DATASET EXTRACT START
-- ==== Sys2Proof/Laws/Commands.lean ====
section
/-! SUPPORT. What the command rows share: the fetch that hands the record over, the listed positions, admission. -/

namespace Sys2Proof.Machine

/-- With the fetch outstanding a command row runs its command on the record (R148). -/
theorem State.underFetch_issued {s : State} (h : s.response.fetch.issued = true)
    (r f) : s.underFetch r f = f (s.beginCommand r) := by
  simp [State.underFetch, h]

theorem toPosition?_val (p : Position) : toPosition? p.val = some p := toPosition?_eq_some.2 rfl

theorem mapM_toPosition? (ps : List Position) (bs : List Byte) (h : ps.map (fun p => p.val) = bs.map BitVec.toNat) :
   (bs.mapM fun b => toPosition? b.toNat) = some ps := by
  induction bs generalizing ps with
  | nil => cases ps <;> simp_all
  | cons b bs ih =>
    cases ps with
    | nil => simp at h
    | cons p ps =>
      simp at h
      rw [List.mapM_cons, ih ps h.2, ← h.1, toPosition?_val]; rfl

/-- A list of distinct positions in range is the position list (R8). -/
theorem listedPositions?_eq_some {w : Nat} {grains : List Byte} {positions : List Position} (hl :
    positions.length = w)
   (h : positions.map (fun p => p.val) = (grains.take w).map BitVec.toNat) (hn : positions.Nodup) :
   listedPositions? w grains = some positions := by
  have hlen := congrArg List.length h
  simp at hlen
  have : padTo w grains = grains.take w := by
    unfold padTo
    have : w - grains.length = 0 := by omega
    simp [this]
  unfold listedPositions?
  rw [this, mapM_toPosition? _ _ h]
  simp [hn]

theorem State.settlePositions_eq_admit {s : State} {kind t c own pick scatter grains} {positions : List Position}
    (hp : (if pick then pick? (s.trib t).width scatter own (s.carrier c).map else listedPositions?
        (s.trib t).width grains) = some positions)
    (hfree : pick = false → ∀ p ∈ positions, isFree own (s.carrier c).map[p] = true)
    (hcost : readCost (changedMap kind t positions (s.carrier c).map) ≤ (s.carrier c).costLimit) :
    s.settlePositions kind t c own pick scatter grains = s.admitChange kind t c positions := by
  unfold State.settlePositions
  simp only [hp]
  rw [if_neg, if_neg (by omega)]
  cases pick <;> simp
  simpa using hfree

/-- Steps 5 to 7 pass positions that are free and within the cost limit (R7, R8). -/
theorem State.settlePositions_admits {s : State} {kind t c own pick scatter grains} {positions :
    List Position} {r : Record}
    (hp : (if pick then pick? (s.trib t).width scatter own (s.carrier c).map else listedPositions?
        (s.trib t).width grains) = some positions)
    (hfree : pick = false → ∀ p ∈ positions, isFree own (s.carrier c).map[p] = true)
    (hcost : readCost (changedMap kind t positions (s.carrier c).map) ≤ (s.carrier c).costLimit) :
    (s.beginCommand r).settlePositions kind t c own pick scatter grains =
        (s.beginCommand r).admitChange kind t c positions := by
  exact State.settlePositions_eq_admit hp hfree hcost

/-- All that admission does (R12, R16). -/
theorem State.admitChange_admits (s : State) (r kind t c positions) :
   Admits s ((s.beginCommand r).admitChange kind t c positions) r ⟨kind, t, c, positions,
       s.response.microseconds + BitVec.ofNat 32 (16 * s.processor.limits.applyLimit)⟩ := by
  refine ⟨rfl, rfl, ?_, ?_, rfl, ⟨rfl, rfl, rfl⟩, rfl, ⟨rfl, rfl, rfl, rfl, rfl, rfl⟩, rfl, rfl⟩
  · have : ((s.beginCommand r).admitChange kind t c positions).carrier c = {
      (s.beginCommand r).carrier c with pendingFlag := true } := by
      show State.carrier ((s.beginCommand r).setCarrier c _) c = _
      simp
    simpa using this
  · intro d hd
    show State.carrier ((s.beginCommand r).setCarrier c _) d = _
    simp [State.carrier_setCarrier_ne _ _ _ _ hd]

end Sys2Proof.Machine
end

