theorem State.MapSound.setCarrier {s : State} (h : s.MapSound) {c : CarrierId} {r : Carrier}
    (hr : r.map = (s.carrier c).map) : (s.setCarrier c r).MapSound :=
  h.follow (fun _ => .refl _) (State.setCarrier_map hr) fun _ => id

theorem Carrier.turnedOn_map (r : Carrier) (limit : Nat) : (r.turnedOn limit).map = r.map := by
  unfold Carrier.turnedOn
  split <;> rfl

theorem State.emptyTables_mapSound {s : State} (hc : s.change = none) : s.emptyTables.MapSound where
  entries c i e he := by
    rw [State.emptyTables_carrier] at he
    simp [Carrier.emptied] at he
  once c i j e he := by
    rw [State.emptyTables_carrier] at he
    simp [Carrier.emptied] at he
  owned u c hu := by
    rw [State.emptyTables_trib] at hu
    exact absurd rfl hu
  positions ch hch := by
    rw [show s.emptyTables.change = none from hc] at hch; cases hch

theorem CommandWork.mapSound {s w : State} (hw : CommandWork s w) (ht : s.TributariesSound) (h : s.MapSound)
    (hc : s.change = none) : w.MapSound := by
  have unplaced : ∀ {t : TribId}, (s.trib t).state ≠ .active → (s.trib t).state ≠ .silent → (s.trib t).placements = [] :=
    fun {t} => (ht.records t).placements_eq_nil
  cases hw with
  | attach t width lag fill _ _ hfree =>
    have hnil := unplaced (t := t) (by rw [hfree]; decide) (by rw [hfree]; decide)
    exact h.setTrib_unplaced hc hnil hnil
  | detach t hidle _ =>
    have hnil := unplaced (t := t) (by rw [hidle]; decide) (by rw [hidle]; decide)
    exact (raise_reported _ _).mapSound (h.setTrib_unplaced hc hnil hnil)
  | retire t hidle _ =>
    have hnil := unplaced (t := t) (by rw [hidle]; decide) (by rw [hidle]; decide)
    exact h.setTrib_unplaced hc hnil hnil
  | clearCounts t => exact h.setTrib_samePlaces ⟨rfl, rfl⟩
  | carrierOn c limit => exact h.setCarrier (Carrier.turnedOn_map _ _)
  | carrierOff c _ => exact h.setCarrier rfl
  | mark v => exact (raise_reported _ _).mapSound h
  | clearTables => exact State.emptyTables_mapSound hc
  | _ => exact h.congr rfl rfl rfl

theorem State.MapSound.completeWith {s : State} (h : s.MapSound) (g : Option (List Position)) (code : Completion)
    (data : List Byte) : (s.completeWith g code data).MapSound :=
  h.congr (State.completeWith_tributaries ..) (State.completeWith_carriers ..) (s.completeWith_change g code data)

theorem State.MapSound.admitChange {s : State} (h : s.MapSound) (ht : s.TributariesSound) {kind : ChangeKind} {t : TribId}
    {c : CarrierId} {ps : List Position} (ha : Admission s kind t c ps) : (s.admitChange kind t c ps).MapSound := by
  have hmap : ∀ d, ((s.admitChange kind t c ps).carrier d).map = (s.carrier d).map := fun d =>
    (State.setCarrier_map (s := s) (c := c) (r := { s.carrier c with pendingFlag := true }) rfl d :)
  constructor
  · intro d i e
    rw [hmap]
    exact h.entries d i e
  · intro d i j e
    rw [hmap]
    exact h.once d i j e
  · intro u d
    rw [hmap]
    exact h.owned u d
  · intro ch hch hk
    cases hch
    rw [hmap]
    exact ha.positions ht hk

theorem State.MapSound.run {s : State} (hs : s.ProcessorSound) (ht : s.TributariesSound) (h : s.MapSound)
    (hi : s.response.fetch.issued = true) (r : Record) (c : Command) : ((s.beginCommand r).run c).MapSound := by
  have hchange := hs.change_none_of_issued hi
  have hbegun : (s.beginCommand r).MapSound := h.congr rfl rfl rfl
  have htrib : (s.beginCommand r).TributariesSound := ht.congr rfl rfl rfl
  obtain ⟨w, code, data, hw, hrun⟩ | ⟨kind, t, d, ps, hadmit, hrun⟩ := (s.beginCommand r).run_runsTo c
  · rw [hrun]; exact (hw.mapSound htrib hbegun hchange).completeWith none code data
  · rw [hrun]; exact hbegun.admitChange htrib hadmit

/-! ## The application of the pending change -/

/-- The map of its carrier offers the pending change what it needs (R8, R16). -/
theorem State.MapSound.changeFits {s : State} (h : s.MapSound) (ht : s.TributariesSound) {ch : PendingChange}
    (hc : s.change = some ch) : ChangeFits ch.kind ch.trib ch.positions (s.carrier ch.carrier).map where
  nodup hk := (h.positions ch hc hk).1
  free hk p hp e he := ((h.positions ch hc hk).2.2 p hp e he).2
  absent hk i e he := by
    intro heq
    obtain ⟨hplaced, -⟩ := h.entries ch.carrier i e he
    rw [heq] at hplaced
    exact hplaced ((ht.awaits hc).placing hk).2.2

theorem State.applyChange_map (s : State) (ch : PendingChange) (a : ApplyAt) (d : CarrierId) :
    ((s.applyChange ch a).carrier d).map =
      if d = ch.carrier then changedMap ch.kind ch.trib ch.positions (s.carrier ch.carrier).map else (s.carrier d).map := by
  rw [State.applyChange_carrier]
  split
  · cases a <;> rfl
  · rfl

theorem State.MapSound.applyChange {s : State} (h : s.MapSound) (ht : s.TributariesSound) {ch : PendingChange}
    (hc : s.change = some ch) (a : ApplyAt) : (s.applyChange ch a).MapSound := by
  have hfits := h.changeFits ht hc
  have hmap := s.applyChange_map ch a
  have htrib := s.applyChange_trib ch a
  have hplaced := Tributary.applied_placementIn (ht.awaits hc) a
  have hwidth : ∀ u, ((s.applyChange ch a).trib u).width = (s.trib u).width := fun u => by
    rw [htrib]
    split
    · next hu => subst hu; exact (Tributary.applied_sameOwn ..).width
    · rfl
  have hlen : ch.kind ≠ .unplace → ch.positions.length = (s.trib ch.trib).width := fun hk => (h.positions ch hc hk).2.1
  constructor
  · intro c i e he
    rw [hmap] at he
    rw [hwidth, htrib]
    split at he
    · next hd =>
      subst hd
      rcases hfits.changedMap_eq_some.1 he with ⟨hk, k, hget, rfl⟩ | ⟨hold, hne⟩
      · rw [if_pos rfl, hplaced, if_pos rfl, ← hlen hk]
        exact ⟨hk, (List.getElem?_eq_some_iff.1 hget).1⟩
      · rw [if_neg hne]
        exact h.entries _ i e hold
    · next hd =>
      obtain ⟨hold, hslot⟩ := h.entries c i e he
      refine ⟨?_, hslot⟩
      split
      · next hu => rw [hplaced, if_neg hd, ← hu]; exact hold
      · exact hold
  · intro c i j e hi hj
    rw [hmap] at hi hj
    split at hi
    · next hd =>
      rw [if_pos hd] at hj
      rcases hfits.changedMap_eq_some.1 hi with ⟨-, k, hget, rfl⟩ | ⟨hold, hne⟩ <;>
        rcases hfits.changedMap_eq_some.1 hj with ⟨-, k', hget', he'⟩ | ⟨hold', hne'⟩
      · cases he'
        exact Option.some.inj (hget.symm.trans hget')
      · exact absurd rfl hne'
      · exact absurd (by rw [he']) hne
      · exact h.once _ i j e hold hold'
    · next hd =>
      rw [if_neg hd] at hj
      exact h.once c i j e hi hj
  · intro u c hu slot hslot
    rw [hwidth] at hslot
    rw [htrib] at hu
    rw [hmap]
    split
    · next hd =>
      subst hd
      split at hu
      · next hut =>
        subst hut
        rw [hplaced, if_pos rfl] at hu
        rw [← hlen hu] at hslot
        exact ⟨ch.positions[slot], hfits.changedMap_eq_some.2 (.inl ⟨hu, slot, List.getElem?_eq_getElem hslot, rfl⟩)⟩
      · next hut =>
        obtain ⟨i, hi⟩ := h.owned u _ hu slot hslot
        exact ⟨i, hfits.changedMap_eq_some.2 (.inr ⟨hi, hut⟩)⟩
    · next hd =>
      refine h.owned u c ?_ slot hslot
      split at hu
      · next hut => rw [hplaced, if_neg hd, ← hut] at hu; exact hu
      · exact hu
  · intro ch' hch'
    rw [State.applyChange_change] at hch'
    cases hch'

/-- Step 4 and step 5 write no map and move no placement (R62). -/
theorem EvaluationKeeps.map {s t : State} (h : EvaluationKeeps s t) (d : CarrierId) : (t.carrier d).map = (s.carrier d).map := by
  rw [h.carrier d]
DATASET EXTRACT END
» **WORK ORDER**:
Take each line above that holds the string "hidle" and copy it.

» **RESULT**:
  | detach t hidle _ =>
    have hnil := unplaced (t := t) (by rw [hidle]; decide) (by rw [hidle]; decide)
  | retire t hidle _ =>
    have hnil := unplaced (t := t) (by rw [hidle]; decide) (by rw [hidle]; decide)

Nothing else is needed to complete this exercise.